Diffusion Gemma benchmark scripts

Python scripts for benchmarking llama-diffusion-gemma-cli and llama-diffusion-gemma-server with GGUF Diffusion Gemma models.

The scripts are standalone and only use the Python standard library. They do not assume a fixed llama.cpp checkout path. Provide the executable path and the model path explicitly.

Files

bench-diffusion-gemma-cli.py: runs the CLI executable across one prompt or a prompt file.
bench-diffusion-gemma-server.py: starts the server executable, sends OpenAI compatible requests, collects timings and metrics, then stops the server.
diffusion-gemma-prompts.txt: sample prompt sweep with one prompt per line.

Requirements

Python 3.10 or newer.
A built llama.cpp Diffusion Gemma CLI executable.
A built llama.cpp Diffusion Gemma server executable.
A compatible GGUF model.

Prompt files

Use --prompt-file to pass a text file with one prompt per non-empty line. If --prompt-file is omitted, the scripts use --prompt.

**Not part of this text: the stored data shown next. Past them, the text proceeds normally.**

-- ==== Sys2Proof/Laws/Float.lean ====
section
/-! SUPPORT. The binary32 primitives: rounding never passes a representable bound, and what that gives of the operations, the
sine and the samples. -/

namespace Sys2Proof.Machine

theorem nearestEven_le_of_le_mul {num den m : Nat} (hd : 0 < den) (h : num ≤ den * m) : nearestEven num den ≤ m := by
  have hdiv := Nat.div_add_mod num den
  have hr := Nat.mod_lt num hd
  have hq : num / den ≤ m := Nat.div_le_of_le_mul h
  have hup : den ≤ 2 * (num % den) → num / den + 1 ≤ m := by
    intro h2
    by_contra hlt
    have : num / den = m := by omega
    rw [this] at hdiv
    omega
  unfold nearestEven
  dsimp only
  split
  · exact hq
  · split
    · exact hup (by omega)
    · split
      · exact hq
      · exact hup (by omega)

theorem nearestEven_le_succ (num den : Nat) : nearestEven num den ≤ num / den + 1 := by
  unfold nearestEven
  dsimp only
  split_ifs <;> omega

theorem patternUnits_of_lt {p : Nat} (h : p < 2 ^ 24) : patternUnits p = p := by
  unfold patternUnits
  split
  · rfl
  · have h1 : p / 2 ^ 23 = 1 := by omega
    rw [h1]
    omega

theorem two_pow_le_of_lastPlace_pos {q : Nat} (h : 0 < lastPlace q) : 2 ^ (23 + lastPlace q) ≤ q := by
  unfold lastPlace at *
  have hq : q ≠ 0 := by rintro rfl; simp at h
  have : 23 + (Nat.log2 q - 23) = Nat.log2 q := by omega
  rw [this]
  exact Nat.log2_self_le hq

theorem lt_two_pow_lastPlace (q : Nat) : q < 2 ^ (24 + lastPlace q) := by
  rcases Nat.eq_zero_or_pos q with rfl | hq
  · exact Nat.two_pow_pos _
  · have h1 : q < 2 ^ (Nat.log2 q + 1) := Nat.lt_log2_self
    exact lt_of_lt_of_le h1 (Nat.pow_le_pow_right (by omega) (by unfold lastPlace; omega))

/-- The significand a rounding leaves fits 24 bits, or is exactly 2^24. -/
theorem roundedSignificand_le (num den : Nat) :
    nearestEven num (den * 2 ^ lastPlace (num / den)) ≤ 2 ^ 24 := by
  refine (nearestEven_le_succ _ _).trans ?_
  rw [← Nat.div_div_eq_div_mul]
  have h := lt_two_pow_lastPlace (num / den)
  rw [pow_add] at h
  have : num / den / 2 ^ lastPlace (num / den) < 2 ^ 24 := by
    rw [Nat.div_lt_iff_lt_mul (Nat.two_pow_pos _)]
    exact h
  omega

/-- Rounding never passes a representable bound: below `den * patternUnits P` it answers at most `P`. -/
theorem roundUnits_le {num den P : Nat} (hd : 0 < den) (h : num ≤ den * patternUnits P) : roundUnits num den ≤ P := by
  have hm := roundedSignificand_le num den
  unfold roundUnits
  dsimp only
  refine (min_le_left _ _).trans ?_
  generalize he : lastPlace (num / den) = e at *
  rcases Nat.eq_zero_or_pos e with rfl | hpos
  · by_cases hP : P < 2 ^ 24
    · rw [patternUnits_of_lt hP] at h
      have := nearestEven_le_of_le_mul (den := den * 2 ^ 0) (by omega) (by simpa using h)
      omega
    · omega
  · have hq : 2 ^ (23 + e) ≤ num / den := he ▸ two_pow_le_of_lastPlace_pos (by omega)
    have hV : 2 ^ (23 + e) ≤ patternUnits P := hq.trans (Nat.div_le_of_le_mul h)
    unfold patternUnits at h hV
    by_cases hP : P < 2 ^ 23
    · rw [if_pos hP] at hV
      have : 2 ^ 23 ≤ 2 ^ (23 + e) := Nat.pow_le_pow_right (by omega) (by omega)
      omega
    · rw [if_neg hP] at h hV
      have hPd : P = (P / 2 ^ 23 - 1 + 1) * 2 ^ 23 + P % 2 ^ 23 := by omega
      generalize P / 2 ^ 23 - 1 = a at *
      have hf : P % 2 ^ 23 < 2 ^ 23 := Nat.mod_lt _ (by omega)
      generalize P % 2 ^ 23 = f at *
      have hlt : 2 ^ (23 + e) < 2 ^ (24 + a) := by
        rw [show 2 ^ (24 + a) = 2 ^ 24 * 2 ^ a from pow_add _ _ _]
        exact lt_of_le_of_lt hV (Nat.mul_lt_mul_of_pos_right (by omega) (Nat.two_pow_pos a))
      have hea : 23 + e < 24 + a := (Nat.pow_lt_pow_iff_right (by omega)).mp hlt
      rcases Nat.lt_or_ge e a with hlt | hge
      · omega
      · obtain rfl : e = a := by omega
        have := nearestEven_le_of_le_mul (num := num) (den := den * 2 ^ e) (m := 2 ^ 23 + f)
          (Nat.mul_pos hd (Nat.two_pow_pos _)) (by rw [Nat.mul_assoc, Nat.mul_comm (2 ^ e)]; exact h)
        omega

theorem roundUnits_le_inf (num den : Nat) : roundUnits num den ≤ f32Inf := min_le_right _ _

/-! ### Patterns and magnitudes -/

theorem patternUnits_mono {p p' : Nat} (h : p ≤ p') : patternUnits p ≤ patternUnits p' := by
  unfold patternUnits
  by_cases h1 : p < 2 ^ 23
  · rw [if_pos h1]
    split
    · exact h
    · refine Nat.le_trans (by omega : p ≤ (2 ^ 23 + p' % 2 ^ 23) * 1) ?_
      exact Nat.mul_le_mul_left _ (Nat.two_pow_pos _)
  · rw [if_neg h1, if_neg (by omega)]
    rcases Nat.lt_or_ge (p / 2 ^ 23) (p' / 2 ^ 23) with hlt | hge
    · calc (2 ^ 23 + p % 2 ^ 23) * 2 ^ (p / 2 ^ 23 - 1)
          ≤ 2 ^ 24 * 2 ^ (p / 2 ^ 23 - 1) := Nat.mul_le_mul_right _ (by omega)
        _ = 2 ^ 23 * 2 ^ (p / 2 ^ 23) := by
            rw [show p / 2 ^ 23 = p / 2 ^ 23 - 1 + 1 by omega, pow_succ]; simp; ring
        _ ≤ 2 ^ 23 * 2 ^ (p' / 2 ^ 23 - 1) :=
            Nat.mul_le_mul_left _ (Nat.pow_le_pow_right (by omega) (by omega))
        _ ≤ _ := Nat.mul_le_mul_right _ (by omega)
    · have he : p / 2 ^ 23 = p' / 2 ^ 23 := by omega
      rw [he]
      exact Nat.mul_le_mul_right _ (by omega)

@[simp] theorem f32Abs_pack {neg : Bool} {p : Nat} (h : p ≤ f32Inf) : f32Abs (f32Pack neg p) = p := by
  unfold f32Inf at h
  unfold f32Abs f32Pack
  rw [BitVec.toNat_ofNat]
  cases neg <;> simp <;> omega

/-- A finite operation's result: bounded by any representable bound on the exact magnitude. -/
theorem f32Abs_pack_roundUnits_le {neg : Bool} {num den P : Nat} (hd : 0 < den) (h : num ≤ den * patternUnits P) :
    f32Abs (f32Pack neg (roundUnits num den)) ≤ P := by
  rw [f32Abs_pack (roundUnits_le_inf _ _)]
  exact roundUnits_le hd h

theorem f32Finite_iff {x : F32} : f32Finite x = true ↔ f32Abs x < f32Inf := by simp [f32Finite]

theorem not_isNan_of_finite {x : F32} (h : f32Abs x < f32Inf) : f32IsNan x = false := by
  simp only [f32IsNan, decide_eq_false_iff_not]; omega

theorem f32Mul_abs_le {a b : F32} {A B P : Nat} (ha : f32Abs a ≤ A) (hb : f32Abs b ≤ B) (hA : A < f32Inf) (hB : B < f32Inf)
    (h : patternUnits A * patternUnits B ≤ 2 ^ 149 * patternUnits P) : f32Abs (f32Mul a b) ≤ P := by
  have ha' := lt_of_le_of_lt ha hA
  have hb' := lt_of_le_of_lt hb hB
  unfold f32Mul
  simp only [not_isNan_of_finite ha', not_isNan_of_finite hb', f32Finite_iff.mpr ha', f32Finite_iff.mpr hb', Bool.or_self,
    Bool.and_self, if_true, Bool.false_eq_true, if_false]
  exact f32Abs_pack_roundUnits_le (Nat.two_pow_pos _)
    ((Nat.mul_le_mul (patternUnits_mono ha) (patternUnits_mono hb)).trans h)

theorem f32Div_abs_le {a b : F32} {A P : Nat} (ha : f32Abs a ≤ A) (hA : A < f32Inf) (hb : f32Abs b < f32Inf)
    (hb0 : f32Abs b ≠ 0) (hu : 0 < f32Units b) (h : 2 ^ 149 * patternUnits A ≤ f32Units b * patternUnits P) :
    f32Abs (f32Div a b) ≤ P := by
  have ha' := lt_of_le_of_lt ha hA
  unfold f32Div
  simp only [not_isNan_of_finite ha', not_isNan_of_finite hb, f32Finite_iff.mpr ha', f32Finite_iff.mpr hb, Bool.or_self,
    Bool.and_self, if_true, Bool.false_eq_true, if_false, hb0]
  exact f32Abs_pack_roundUnits_le hu ((Nat.mul_le_mul_left _ (patternUnits_mono ha)).trans h)

theorem natAbs_f32Int (x : F32) : (f32Int x).natAbs = f32Units x := by
  unfold f32Int; split <;> simp

theorem f32Add_abs_le {a b : F32} {A B P : Nat} (ha : f32Abs a ≤ A) (hb : f32Abs b ≤ B) (hA : A < f32Inf) (hB : B < f32Inf)
    (h : patternUnits A + patternUnits B ≤ patternUnits P) : f32Abs (f32Add a b) ≤ P := by
  have ha' := lt_of_le_of_lt ha hA
  have hb' := lt_of_le_of_lt hb hB
  unfold f32Add
  simp only [not_isNan_of_finite ha', not_isNan_of_finite hb', f32Finite_iff.mpr ha', f32Finite_iff.mpr hb', Bool.or_self,
    Bool.and_self, if_true, Bool.false_eq_true, if_false]
  split
  · rw [f32Abs_pack (Nat.zero_le _)]; exact Nat.zero_le _
  · refine f32Abs_pack_roundUnits_le Nat.one_pos ?_
    have h1 := Int.natAbs_add_le (f32Int a) (f32Int b)
    rw [natAbs_f32Int, natAbs_f32Int] at h1
    have h2 : f32Units a ≤ patternUnits A := patternUnits_mono ha
    have h3 : f32Units b ≤ patternUnits B := patternUnits_mono hb
    omega

theorem f32OfNat_abs_le {n P : Nat} (h : 2 ^ 149 * n ≤ patternUnits P) : f32Abs (f32OfNat n) ≤ P :=
  f32Abs_pack_roundUnits_le Nat.one_pos (by simpa using h)

/-! ### The phase, the sine and the samples -/

/-- The phase argument is finite for every index a counter can hold and every tone frequency. -/
theorem phase_finite {n : Nat} {f : F32} (hn : n < 2 ^ 32) (hf : f32Abs f ≤ 0x45800000) : f32Finite (phase n f) = true := by
  have h1 : f32Abs (f32OfNat n) ≤ 0x4F800000 := f32OfNat_abs_le (by
    rw [show patternUnits 0x4F800000 = 2 ^ 149 * 2 ^ 32 by decide +kernel]
    exact Nat.mul_le_mul_left _ hn.le)
  have h2 : f32Abs (sampleTime n) ≤ 0x4F800000 :=
    f32Div_abs_le h1 (by decide) (by decide +kernel) (by decide +kernel) (by decide +kernel) (by decide +kernel)
  have h3 : f32Abs (f32Mul Config.twoPi (sampleTime n)) ≤ 0x51000000 :=
    f32Mul_abs_le (A := 0x41000000) (by decide +kernel) h2 (by decide) (by decide) (by decide +kernel)
  have h4 : f32Abs (phase n f) ≤ 0x57000000 := f32Mul_abs_le h3 hf (by decide) (by decide) (by decide +kernel)
  exact f32Finite_iff.mpr (lt_of_le_of_lt h4 (by decide))

/-- `SIN32_ZERO` (R15 (a)). -/
@[simp] theorem sin32_zero : sin32 0 = 0 := by simp [sin32, admissibleSin]

/-- `SIN32_BOUNDED` (R15 (b)). -/
theorem sin32_bounded {x : F32} (h : f32Finite x = true) : f32Abs (sin32 x) ≤ 0x3F800000 := by
  unfold sin32 admissibleSin
  split
  · decide
  · split
    · decide
    · rename_i h1
      simpa [h, withinOne] using h1

theorem toS16_isSome {y : F32} (h : f32Abs y ≤ 0x46FFFE00) : (toS16 y).isSome := by
  have hf : f32Finite y = true := f32Finite_iff.mpr (lt_of_le_of_lt h (by decide))
  have hu : f32Units y ≤ 32767 * 2 ^ 149 := (patternUnits_mono h).trans (by decide +kernel)
  unfold toS16
  rw [if_pos (by rw [hf]; simpa using hu)]
  rfl

/-- A value of magnitude at most 1 scales to a sample. -/
theorem scaled_isSome {s : F32} (h : f32Abs s ≤ 0x3F800000) : (toS16 (f32Mul s Config.int16MaxF32)).isSome :=
  toS16_isSome (f32Mul_abs_le h (B := 0x46FFFE00) (by decide) (by decide) (by decide) (by decide +kernel))

/-- An AFSK slot step always has a sample (R125). -/
theorem afskSample_isSome (bit : Bool) {n : Nat} (hn : n < 2 ^ 32) : (afskSample sin32 bit n).isSome :=
  scaled_isSome (sin32_bounded (phase_finite hn (by cases bit <;> decide +kernel)))

/-- An attention slot step always has a sample (R146). -/
theorem attnSample_isSome {n : Nat} (hn : n < 2 ^ 32) : (attnSample sin32 n).isSome := by
  have h1 := sin32_bounded (phase_finite (f := Config.attnF1) hn (by decide +kernel))
  have h2 := sin32_bounded (phase_finite (f := Config.attnF2) hn (by decide +kernel))
  have h3 := f32Add_abs_le (P := 0x40000000) h1 h2 (by decide) (by decide) (by decide +kernel)
  exact scaled_isSome (f32Div_abs_le h3 (by decide) (by decide) (by decide) (by decide +kernel) (by decide +kernel))

theorem afskSample_eq_some (bit : Bool) {n : Nat} (hn : n < 2 ^ 32) : ∃ v, afskSample sin32 bit n = some v :=
  Option.isSome_iff_exists.mp (afskSample_isSome bit hn)

theorem attnSample_eq_some {n : Nat} (hn : n < 2 ^ 32) : ∃ v, attnSample sin32 n = some v :=
  Option.isSome_iff_exists.mp (attnSample_isSome hn)

end Sys2Proof.Machine
end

The included diffusion-gemma-prompts.txt asks for progressively longer answers so the benchmark can exercise different generated block counts.

Current defaults

The scripts are aligned with the current Diffusion Gemma CUDA defaults:

Context size defaults to 8096.
Denoising steps default to 48.
Top-k is not passed by default, so the binaries use full softmax (top_k=0).
EOS is respected by default. The server script only sends ignore_eos when --ignore-eos is passed.
--run-max-denoising-step is not passed by default, so the device stop state is read each denoising step and blocks can stop early.
The CUDA fast paths that are binary defaults are not passed explicitly by the scripts. Use the --no-* switches when you want to benchmark an opt-out.
The scripts pass --diffusion-cuda-mmq-max-x 64 by default. Use --diffusion-cuda-mmq-max-x 0 to disable that process override, or pass a different positive value to test another MMQ tile cap.

Output layout

Use --output-dir to choose where results are written. If omitted, the current directory is used.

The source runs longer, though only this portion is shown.